[Data records]
==================================================

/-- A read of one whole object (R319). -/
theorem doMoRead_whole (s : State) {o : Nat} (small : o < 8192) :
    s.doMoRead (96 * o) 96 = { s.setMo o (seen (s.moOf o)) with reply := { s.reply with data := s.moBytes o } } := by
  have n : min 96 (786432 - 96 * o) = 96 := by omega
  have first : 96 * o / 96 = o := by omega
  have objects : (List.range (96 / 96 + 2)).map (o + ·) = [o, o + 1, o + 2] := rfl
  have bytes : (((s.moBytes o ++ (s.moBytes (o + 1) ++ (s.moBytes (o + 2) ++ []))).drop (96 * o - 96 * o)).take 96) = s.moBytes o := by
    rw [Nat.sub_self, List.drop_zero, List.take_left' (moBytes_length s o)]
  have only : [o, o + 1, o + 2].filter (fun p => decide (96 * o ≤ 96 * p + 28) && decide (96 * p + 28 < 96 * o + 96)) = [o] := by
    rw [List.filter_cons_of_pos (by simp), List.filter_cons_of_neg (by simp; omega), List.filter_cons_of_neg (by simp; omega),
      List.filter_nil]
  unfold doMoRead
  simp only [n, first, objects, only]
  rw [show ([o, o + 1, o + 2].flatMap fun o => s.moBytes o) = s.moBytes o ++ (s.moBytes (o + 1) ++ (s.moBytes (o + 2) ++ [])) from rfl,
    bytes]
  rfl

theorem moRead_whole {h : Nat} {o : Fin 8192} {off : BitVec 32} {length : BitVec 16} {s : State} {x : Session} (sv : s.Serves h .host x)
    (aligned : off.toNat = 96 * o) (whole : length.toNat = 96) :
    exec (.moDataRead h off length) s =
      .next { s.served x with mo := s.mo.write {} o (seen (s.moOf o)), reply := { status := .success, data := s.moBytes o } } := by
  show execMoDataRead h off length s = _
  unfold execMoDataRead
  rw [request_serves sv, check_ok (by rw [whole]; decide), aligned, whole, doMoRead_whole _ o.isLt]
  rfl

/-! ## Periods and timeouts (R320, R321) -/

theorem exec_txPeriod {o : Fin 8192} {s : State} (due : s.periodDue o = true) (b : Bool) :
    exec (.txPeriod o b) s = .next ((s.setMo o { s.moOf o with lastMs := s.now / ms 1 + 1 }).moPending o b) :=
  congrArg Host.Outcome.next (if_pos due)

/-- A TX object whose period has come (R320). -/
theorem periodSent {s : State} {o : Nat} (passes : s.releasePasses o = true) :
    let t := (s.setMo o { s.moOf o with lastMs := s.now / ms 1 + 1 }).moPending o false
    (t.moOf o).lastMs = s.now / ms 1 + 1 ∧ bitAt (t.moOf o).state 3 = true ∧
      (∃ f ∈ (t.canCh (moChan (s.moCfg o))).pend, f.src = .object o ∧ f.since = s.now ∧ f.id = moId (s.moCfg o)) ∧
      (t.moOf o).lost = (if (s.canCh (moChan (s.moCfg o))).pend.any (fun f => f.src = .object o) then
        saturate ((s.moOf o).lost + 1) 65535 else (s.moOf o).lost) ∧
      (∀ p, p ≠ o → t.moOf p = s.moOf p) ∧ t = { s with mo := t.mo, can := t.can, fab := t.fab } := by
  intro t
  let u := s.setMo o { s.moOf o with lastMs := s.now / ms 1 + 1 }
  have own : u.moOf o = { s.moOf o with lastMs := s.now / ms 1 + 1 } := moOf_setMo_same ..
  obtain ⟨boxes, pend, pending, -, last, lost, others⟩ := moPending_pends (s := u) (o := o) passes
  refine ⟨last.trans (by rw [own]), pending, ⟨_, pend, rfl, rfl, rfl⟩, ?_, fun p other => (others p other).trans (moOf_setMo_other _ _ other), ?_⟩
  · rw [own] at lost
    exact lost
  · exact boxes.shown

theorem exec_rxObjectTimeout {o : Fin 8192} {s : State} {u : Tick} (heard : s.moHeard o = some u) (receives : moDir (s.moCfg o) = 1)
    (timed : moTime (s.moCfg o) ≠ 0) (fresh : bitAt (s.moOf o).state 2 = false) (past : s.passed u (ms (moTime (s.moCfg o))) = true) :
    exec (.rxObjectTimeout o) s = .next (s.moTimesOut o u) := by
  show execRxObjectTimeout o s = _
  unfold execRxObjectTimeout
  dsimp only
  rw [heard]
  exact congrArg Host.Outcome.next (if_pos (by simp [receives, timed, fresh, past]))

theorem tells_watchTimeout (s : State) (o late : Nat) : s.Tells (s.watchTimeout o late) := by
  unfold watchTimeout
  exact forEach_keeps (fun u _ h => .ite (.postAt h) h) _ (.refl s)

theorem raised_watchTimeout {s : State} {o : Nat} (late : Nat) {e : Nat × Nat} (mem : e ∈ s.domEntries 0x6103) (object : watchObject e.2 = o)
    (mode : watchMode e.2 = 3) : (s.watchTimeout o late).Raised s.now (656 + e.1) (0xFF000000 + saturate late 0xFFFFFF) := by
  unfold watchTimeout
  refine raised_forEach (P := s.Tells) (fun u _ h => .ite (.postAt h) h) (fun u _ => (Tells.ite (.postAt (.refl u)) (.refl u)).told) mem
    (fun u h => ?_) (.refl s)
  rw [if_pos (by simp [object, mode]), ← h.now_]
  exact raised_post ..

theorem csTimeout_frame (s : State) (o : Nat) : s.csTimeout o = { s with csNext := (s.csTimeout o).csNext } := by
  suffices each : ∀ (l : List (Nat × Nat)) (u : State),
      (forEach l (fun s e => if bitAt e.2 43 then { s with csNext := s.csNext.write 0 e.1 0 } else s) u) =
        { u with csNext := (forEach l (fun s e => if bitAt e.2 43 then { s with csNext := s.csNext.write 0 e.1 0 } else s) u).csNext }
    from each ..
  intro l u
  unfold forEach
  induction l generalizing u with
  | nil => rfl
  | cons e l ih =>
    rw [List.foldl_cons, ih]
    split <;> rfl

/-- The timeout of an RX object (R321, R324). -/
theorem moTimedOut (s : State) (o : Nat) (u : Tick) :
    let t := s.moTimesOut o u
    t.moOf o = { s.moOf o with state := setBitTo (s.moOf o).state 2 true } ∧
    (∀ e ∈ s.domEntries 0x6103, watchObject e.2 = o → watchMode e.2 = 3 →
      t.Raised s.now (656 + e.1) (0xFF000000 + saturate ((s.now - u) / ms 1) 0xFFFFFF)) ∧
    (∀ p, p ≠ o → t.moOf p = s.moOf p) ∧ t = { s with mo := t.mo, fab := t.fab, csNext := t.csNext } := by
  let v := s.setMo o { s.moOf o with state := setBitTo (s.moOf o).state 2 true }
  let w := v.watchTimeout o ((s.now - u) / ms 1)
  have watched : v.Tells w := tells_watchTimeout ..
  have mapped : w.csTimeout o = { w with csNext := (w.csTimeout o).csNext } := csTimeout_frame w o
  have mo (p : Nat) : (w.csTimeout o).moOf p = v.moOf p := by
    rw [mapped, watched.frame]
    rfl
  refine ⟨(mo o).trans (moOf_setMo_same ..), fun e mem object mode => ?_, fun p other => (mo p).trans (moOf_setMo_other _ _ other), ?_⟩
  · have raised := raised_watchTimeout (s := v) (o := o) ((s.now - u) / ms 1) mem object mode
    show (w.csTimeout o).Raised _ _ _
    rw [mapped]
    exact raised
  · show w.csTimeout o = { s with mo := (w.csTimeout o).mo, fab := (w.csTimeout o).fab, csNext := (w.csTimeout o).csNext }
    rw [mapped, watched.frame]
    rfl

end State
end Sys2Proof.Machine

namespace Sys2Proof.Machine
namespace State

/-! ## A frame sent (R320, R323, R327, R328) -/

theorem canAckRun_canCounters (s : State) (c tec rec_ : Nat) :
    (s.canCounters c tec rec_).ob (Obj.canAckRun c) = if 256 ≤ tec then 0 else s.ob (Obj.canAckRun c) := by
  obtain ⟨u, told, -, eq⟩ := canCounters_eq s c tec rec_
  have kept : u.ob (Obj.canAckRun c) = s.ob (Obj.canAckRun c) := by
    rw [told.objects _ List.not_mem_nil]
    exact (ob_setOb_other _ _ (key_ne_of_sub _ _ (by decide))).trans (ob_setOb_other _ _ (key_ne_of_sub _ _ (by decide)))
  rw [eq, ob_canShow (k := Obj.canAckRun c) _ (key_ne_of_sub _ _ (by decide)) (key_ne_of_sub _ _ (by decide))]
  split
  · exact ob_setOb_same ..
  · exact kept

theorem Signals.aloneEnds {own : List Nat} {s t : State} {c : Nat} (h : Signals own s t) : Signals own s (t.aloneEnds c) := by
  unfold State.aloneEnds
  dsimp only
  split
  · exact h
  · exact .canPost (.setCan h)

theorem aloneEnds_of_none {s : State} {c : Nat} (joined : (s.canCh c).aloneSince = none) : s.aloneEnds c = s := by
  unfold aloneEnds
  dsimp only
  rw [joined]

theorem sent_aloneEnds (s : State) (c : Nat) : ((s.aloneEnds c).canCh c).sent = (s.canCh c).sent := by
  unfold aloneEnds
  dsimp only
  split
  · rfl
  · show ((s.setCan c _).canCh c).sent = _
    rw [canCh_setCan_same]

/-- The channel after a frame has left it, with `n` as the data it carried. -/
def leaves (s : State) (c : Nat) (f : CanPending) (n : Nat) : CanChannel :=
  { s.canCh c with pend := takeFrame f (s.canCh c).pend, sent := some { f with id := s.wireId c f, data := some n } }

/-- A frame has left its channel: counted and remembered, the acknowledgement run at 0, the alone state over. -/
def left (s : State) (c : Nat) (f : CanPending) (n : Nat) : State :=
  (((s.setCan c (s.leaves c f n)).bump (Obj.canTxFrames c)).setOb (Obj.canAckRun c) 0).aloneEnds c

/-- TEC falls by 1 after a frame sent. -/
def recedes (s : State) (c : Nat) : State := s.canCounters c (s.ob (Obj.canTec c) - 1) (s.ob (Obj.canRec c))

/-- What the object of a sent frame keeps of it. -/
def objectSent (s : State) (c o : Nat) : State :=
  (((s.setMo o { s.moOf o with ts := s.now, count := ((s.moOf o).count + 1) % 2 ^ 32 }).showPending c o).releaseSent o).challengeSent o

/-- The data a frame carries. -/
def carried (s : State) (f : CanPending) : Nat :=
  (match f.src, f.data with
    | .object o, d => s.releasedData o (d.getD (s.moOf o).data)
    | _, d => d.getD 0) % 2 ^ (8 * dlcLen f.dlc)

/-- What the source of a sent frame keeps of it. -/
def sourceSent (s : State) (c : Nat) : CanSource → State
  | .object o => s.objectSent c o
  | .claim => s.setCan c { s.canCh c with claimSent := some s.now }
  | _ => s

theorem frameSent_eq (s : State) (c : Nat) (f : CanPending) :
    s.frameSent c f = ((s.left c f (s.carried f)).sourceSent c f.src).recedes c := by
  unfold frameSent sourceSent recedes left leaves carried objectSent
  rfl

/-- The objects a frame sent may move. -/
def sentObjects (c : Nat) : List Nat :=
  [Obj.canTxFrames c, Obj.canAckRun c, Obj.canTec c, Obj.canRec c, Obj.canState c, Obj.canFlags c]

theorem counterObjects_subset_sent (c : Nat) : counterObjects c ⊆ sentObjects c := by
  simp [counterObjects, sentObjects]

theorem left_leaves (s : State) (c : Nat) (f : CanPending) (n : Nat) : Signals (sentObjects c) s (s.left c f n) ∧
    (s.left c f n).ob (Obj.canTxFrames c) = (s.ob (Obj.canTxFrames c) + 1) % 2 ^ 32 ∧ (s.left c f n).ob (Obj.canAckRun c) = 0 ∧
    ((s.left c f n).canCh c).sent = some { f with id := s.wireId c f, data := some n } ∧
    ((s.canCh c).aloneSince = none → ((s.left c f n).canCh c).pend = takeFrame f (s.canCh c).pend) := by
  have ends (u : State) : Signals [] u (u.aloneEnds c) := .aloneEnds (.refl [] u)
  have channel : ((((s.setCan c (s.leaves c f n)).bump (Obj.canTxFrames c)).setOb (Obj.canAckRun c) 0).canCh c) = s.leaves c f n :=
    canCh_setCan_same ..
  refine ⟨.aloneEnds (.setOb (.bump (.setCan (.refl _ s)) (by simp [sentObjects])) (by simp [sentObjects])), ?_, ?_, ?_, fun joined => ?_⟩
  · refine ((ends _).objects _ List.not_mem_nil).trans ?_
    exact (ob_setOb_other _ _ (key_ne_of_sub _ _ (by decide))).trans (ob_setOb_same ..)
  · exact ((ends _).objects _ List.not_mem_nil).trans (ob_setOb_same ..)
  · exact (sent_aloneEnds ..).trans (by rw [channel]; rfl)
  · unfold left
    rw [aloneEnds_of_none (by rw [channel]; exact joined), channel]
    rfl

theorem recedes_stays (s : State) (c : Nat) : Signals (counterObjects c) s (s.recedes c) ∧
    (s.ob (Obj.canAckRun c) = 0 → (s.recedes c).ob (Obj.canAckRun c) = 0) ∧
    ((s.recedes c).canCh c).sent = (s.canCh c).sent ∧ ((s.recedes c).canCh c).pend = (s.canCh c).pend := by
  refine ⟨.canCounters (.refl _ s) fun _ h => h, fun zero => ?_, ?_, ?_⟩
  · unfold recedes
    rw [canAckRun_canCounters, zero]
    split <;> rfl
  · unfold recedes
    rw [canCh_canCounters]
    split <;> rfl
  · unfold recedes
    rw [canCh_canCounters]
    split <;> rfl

==================================================

#### INSTRUCTIONS FOR THE TASK:
An exact, complete copy of the lines above from the one with "have only : [o, o" through the one with "rw [List.filter_cons_of_pos (by" is the whole answer.

#### WRITTEN SOLUTION:
  have only : [o, o + 1, o + 2].filter (fun p => decide (96 * o ≤ 96 * p + 28) && decide (96 * p + 28 < 96 * o + 96)) = [o] := by
    rw [List.filter_cons_of_pos (by simp), List.filter_cons_of_neg (by simp; omega), List.filter_cons_of_neg (by simp; omega),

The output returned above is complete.